[Assignment] Return, exactly and in full, the lines of the records below starting at the one with "have hlow := (s.setSp" and ending at the one with "intro s nnn hok hsp", and no other lines.

- - - - -

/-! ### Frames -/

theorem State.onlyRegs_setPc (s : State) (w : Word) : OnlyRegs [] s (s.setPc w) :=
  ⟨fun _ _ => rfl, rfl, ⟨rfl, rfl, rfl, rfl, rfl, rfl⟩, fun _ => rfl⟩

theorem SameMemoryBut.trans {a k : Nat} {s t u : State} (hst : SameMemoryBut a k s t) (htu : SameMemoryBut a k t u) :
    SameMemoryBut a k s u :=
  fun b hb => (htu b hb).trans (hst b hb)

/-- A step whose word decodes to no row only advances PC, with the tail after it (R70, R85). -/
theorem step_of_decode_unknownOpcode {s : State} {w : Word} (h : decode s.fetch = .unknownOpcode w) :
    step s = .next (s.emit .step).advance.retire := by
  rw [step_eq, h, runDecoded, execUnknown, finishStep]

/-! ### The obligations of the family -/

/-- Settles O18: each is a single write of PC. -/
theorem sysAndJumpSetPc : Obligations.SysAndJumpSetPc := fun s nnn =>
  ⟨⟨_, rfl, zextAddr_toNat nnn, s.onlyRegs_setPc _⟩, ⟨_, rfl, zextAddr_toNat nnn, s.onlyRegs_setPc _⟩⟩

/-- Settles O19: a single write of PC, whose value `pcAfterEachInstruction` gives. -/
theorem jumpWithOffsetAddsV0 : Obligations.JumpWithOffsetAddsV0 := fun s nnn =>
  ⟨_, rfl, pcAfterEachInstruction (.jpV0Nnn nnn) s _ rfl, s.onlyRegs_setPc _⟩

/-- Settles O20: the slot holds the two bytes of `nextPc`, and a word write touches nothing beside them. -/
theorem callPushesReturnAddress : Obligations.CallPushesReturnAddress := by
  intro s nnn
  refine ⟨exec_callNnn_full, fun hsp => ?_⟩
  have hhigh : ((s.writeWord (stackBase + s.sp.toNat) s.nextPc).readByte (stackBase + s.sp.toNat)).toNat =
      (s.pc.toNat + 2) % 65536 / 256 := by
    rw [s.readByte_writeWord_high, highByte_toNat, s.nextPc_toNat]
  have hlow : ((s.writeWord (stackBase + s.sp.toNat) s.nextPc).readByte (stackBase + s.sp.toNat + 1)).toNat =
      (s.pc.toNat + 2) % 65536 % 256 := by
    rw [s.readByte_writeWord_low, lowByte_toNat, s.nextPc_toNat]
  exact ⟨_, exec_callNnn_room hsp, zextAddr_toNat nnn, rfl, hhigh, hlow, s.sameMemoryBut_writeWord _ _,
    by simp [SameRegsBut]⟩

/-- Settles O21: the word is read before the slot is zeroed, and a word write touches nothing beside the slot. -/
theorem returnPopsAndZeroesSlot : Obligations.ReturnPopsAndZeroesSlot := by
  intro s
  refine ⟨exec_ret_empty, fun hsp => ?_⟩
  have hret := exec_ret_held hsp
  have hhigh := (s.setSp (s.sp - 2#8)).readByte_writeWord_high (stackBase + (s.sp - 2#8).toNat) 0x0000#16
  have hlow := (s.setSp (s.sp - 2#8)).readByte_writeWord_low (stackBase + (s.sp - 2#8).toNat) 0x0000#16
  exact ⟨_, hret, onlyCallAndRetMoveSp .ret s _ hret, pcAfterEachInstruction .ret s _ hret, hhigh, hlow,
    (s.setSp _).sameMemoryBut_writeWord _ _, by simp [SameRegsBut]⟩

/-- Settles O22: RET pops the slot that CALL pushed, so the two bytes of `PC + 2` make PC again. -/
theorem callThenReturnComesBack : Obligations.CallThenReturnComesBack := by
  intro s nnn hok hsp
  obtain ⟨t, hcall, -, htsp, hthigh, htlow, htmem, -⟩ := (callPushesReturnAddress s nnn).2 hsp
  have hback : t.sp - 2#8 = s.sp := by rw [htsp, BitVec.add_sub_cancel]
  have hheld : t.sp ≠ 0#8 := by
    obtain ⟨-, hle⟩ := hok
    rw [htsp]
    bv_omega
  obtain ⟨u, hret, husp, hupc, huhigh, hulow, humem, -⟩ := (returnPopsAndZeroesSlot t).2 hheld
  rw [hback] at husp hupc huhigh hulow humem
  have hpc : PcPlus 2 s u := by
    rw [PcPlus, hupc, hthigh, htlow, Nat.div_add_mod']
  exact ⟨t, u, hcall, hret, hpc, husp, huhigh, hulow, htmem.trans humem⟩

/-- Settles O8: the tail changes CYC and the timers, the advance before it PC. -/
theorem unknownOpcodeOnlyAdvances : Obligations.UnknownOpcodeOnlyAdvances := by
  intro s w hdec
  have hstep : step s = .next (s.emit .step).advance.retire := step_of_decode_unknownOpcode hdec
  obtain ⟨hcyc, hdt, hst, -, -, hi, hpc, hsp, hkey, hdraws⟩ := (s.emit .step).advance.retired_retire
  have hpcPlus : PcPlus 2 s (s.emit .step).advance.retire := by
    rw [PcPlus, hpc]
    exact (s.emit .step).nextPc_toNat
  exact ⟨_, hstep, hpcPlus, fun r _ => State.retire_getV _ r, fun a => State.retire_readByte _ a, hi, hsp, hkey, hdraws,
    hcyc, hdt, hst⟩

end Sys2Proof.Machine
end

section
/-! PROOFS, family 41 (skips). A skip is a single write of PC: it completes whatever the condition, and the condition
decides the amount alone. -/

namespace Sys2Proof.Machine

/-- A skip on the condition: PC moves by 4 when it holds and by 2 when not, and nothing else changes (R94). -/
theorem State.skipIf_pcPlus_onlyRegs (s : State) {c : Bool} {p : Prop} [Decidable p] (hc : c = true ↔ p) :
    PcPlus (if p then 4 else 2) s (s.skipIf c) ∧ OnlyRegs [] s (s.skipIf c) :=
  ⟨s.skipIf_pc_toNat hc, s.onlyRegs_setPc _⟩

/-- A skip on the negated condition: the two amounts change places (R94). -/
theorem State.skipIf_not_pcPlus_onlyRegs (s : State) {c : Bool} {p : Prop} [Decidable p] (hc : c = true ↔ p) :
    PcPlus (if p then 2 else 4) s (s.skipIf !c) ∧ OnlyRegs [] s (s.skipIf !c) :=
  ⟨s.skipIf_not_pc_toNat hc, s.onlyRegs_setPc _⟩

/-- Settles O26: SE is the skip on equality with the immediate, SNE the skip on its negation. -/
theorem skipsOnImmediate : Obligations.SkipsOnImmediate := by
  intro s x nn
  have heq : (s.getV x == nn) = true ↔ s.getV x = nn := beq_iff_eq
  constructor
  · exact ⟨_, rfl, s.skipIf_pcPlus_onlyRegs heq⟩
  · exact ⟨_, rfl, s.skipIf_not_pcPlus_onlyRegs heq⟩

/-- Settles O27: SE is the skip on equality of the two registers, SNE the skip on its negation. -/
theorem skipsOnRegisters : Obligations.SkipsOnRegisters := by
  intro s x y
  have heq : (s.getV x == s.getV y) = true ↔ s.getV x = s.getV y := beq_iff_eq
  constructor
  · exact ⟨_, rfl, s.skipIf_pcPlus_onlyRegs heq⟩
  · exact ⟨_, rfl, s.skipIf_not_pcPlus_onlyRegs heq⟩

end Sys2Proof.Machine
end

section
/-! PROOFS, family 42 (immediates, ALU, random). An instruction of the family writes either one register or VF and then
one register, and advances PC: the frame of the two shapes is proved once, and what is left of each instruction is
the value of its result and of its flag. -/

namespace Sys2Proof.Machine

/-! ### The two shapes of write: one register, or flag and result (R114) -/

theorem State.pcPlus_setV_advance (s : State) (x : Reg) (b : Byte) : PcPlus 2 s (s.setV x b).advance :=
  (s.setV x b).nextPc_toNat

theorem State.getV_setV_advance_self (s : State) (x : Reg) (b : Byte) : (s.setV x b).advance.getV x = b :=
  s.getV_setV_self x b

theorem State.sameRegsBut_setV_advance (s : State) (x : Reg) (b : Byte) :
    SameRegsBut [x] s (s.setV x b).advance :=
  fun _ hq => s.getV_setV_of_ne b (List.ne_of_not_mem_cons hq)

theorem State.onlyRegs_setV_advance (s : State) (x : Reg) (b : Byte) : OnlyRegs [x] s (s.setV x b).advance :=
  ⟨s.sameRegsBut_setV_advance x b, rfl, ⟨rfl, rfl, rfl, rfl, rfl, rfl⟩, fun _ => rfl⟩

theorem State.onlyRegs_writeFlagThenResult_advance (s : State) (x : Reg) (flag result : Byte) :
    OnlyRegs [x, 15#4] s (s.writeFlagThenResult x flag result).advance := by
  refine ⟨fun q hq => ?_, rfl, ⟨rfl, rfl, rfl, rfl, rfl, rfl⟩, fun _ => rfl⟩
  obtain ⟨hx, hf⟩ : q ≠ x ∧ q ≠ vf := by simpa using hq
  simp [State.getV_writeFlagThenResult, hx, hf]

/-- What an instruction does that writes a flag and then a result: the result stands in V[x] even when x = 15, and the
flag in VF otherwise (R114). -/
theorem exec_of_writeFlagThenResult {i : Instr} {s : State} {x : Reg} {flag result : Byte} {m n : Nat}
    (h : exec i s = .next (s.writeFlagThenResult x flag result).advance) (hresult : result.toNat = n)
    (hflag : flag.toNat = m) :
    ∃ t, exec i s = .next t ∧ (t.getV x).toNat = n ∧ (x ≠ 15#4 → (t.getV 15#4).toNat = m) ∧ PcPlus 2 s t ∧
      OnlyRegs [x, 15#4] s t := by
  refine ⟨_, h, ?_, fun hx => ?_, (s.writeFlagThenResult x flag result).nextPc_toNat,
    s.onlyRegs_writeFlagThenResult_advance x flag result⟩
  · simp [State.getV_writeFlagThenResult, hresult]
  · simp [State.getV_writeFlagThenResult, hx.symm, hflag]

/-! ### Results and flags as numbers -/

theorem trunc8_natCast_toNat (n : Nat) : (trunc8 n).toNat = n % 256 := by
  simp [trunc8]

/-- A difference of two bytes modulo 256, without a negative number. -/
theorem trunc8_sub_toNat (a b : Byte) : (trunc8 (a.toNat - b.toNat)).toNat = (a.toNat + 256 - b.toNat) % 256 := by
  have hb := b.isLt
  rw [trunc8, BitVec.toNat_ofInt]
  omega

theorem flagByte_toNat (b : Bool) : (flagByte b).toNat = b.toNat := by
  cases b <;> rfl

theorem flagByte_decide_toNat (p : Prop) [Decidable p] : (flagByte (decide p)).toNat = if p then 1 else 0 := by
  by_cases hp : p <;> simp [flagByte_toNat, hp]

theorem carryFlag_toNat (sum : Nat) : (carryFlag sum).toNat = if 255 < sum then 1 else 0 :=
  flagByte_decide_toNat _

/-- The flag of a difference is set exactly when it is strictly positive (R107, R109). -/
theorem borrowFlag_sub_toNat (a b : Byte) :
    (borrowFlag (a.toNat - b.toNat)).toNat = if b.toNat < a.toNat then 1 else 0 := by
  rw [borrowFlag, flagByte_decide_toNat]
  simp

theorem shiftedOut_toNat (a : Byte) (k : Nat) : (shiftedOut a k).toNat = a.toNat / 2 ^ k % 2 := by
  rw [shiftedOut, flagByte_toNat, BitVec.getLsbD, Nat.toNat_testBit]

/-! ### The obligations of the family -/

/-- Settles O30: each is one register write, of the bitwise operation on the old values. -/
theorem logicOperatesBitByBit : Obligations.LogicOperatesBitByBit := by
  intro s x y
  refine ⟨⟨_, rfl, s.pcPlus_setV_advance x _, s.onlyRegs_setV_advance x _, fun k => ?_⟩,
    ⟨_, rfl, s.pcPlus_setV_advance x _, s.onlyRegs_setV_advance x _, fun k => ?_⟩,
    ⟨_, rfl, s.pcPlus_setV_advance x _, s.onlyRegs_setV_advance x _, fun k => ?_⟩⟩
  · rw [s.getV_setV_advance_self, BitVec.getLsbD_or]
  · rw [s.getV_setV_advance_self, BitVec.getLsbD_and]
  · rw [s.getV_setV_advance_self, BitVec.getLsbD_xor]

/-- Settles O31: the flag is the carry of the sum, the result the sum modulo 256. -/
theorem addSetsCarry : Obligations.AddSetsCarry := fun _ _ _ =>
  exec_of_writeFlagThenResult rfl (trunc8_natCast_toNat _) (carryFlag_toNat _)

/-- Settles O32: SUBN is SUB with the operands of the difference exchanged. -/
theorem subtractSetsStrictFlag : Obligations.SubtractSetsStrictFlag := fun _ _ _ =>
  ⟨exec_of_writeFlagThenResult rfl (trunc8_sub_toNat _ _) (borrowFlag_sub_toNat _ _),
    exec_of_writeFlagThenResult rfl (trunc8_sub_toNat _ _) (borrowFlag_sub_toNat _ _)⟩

- - - - -

[Response below]
  have hlow := (s.setSp (s.sp - 2#8)).readByte_writeWord_low (stackBase + (s.sp - 2#8).toNat) 0x0000#16
  exact ⟨_, hret, onlyCallAndRetMoveSp .ret s _ hret, pcAfterEachInstruction .ret s _ hret, hhigh, hlow,
    (s.setSp _).sameMemoryBut_writeWord _ _, by simp [SameRegsBut]⟩

/-- Settles O22: RET pops the slot that CALL pushed, so the two bytes of `PC + 2` make PC again. -/
theorem callThenReturnComesBack : Obligations.CallThenReturnComesBack := by
  intro s nnn hok hsp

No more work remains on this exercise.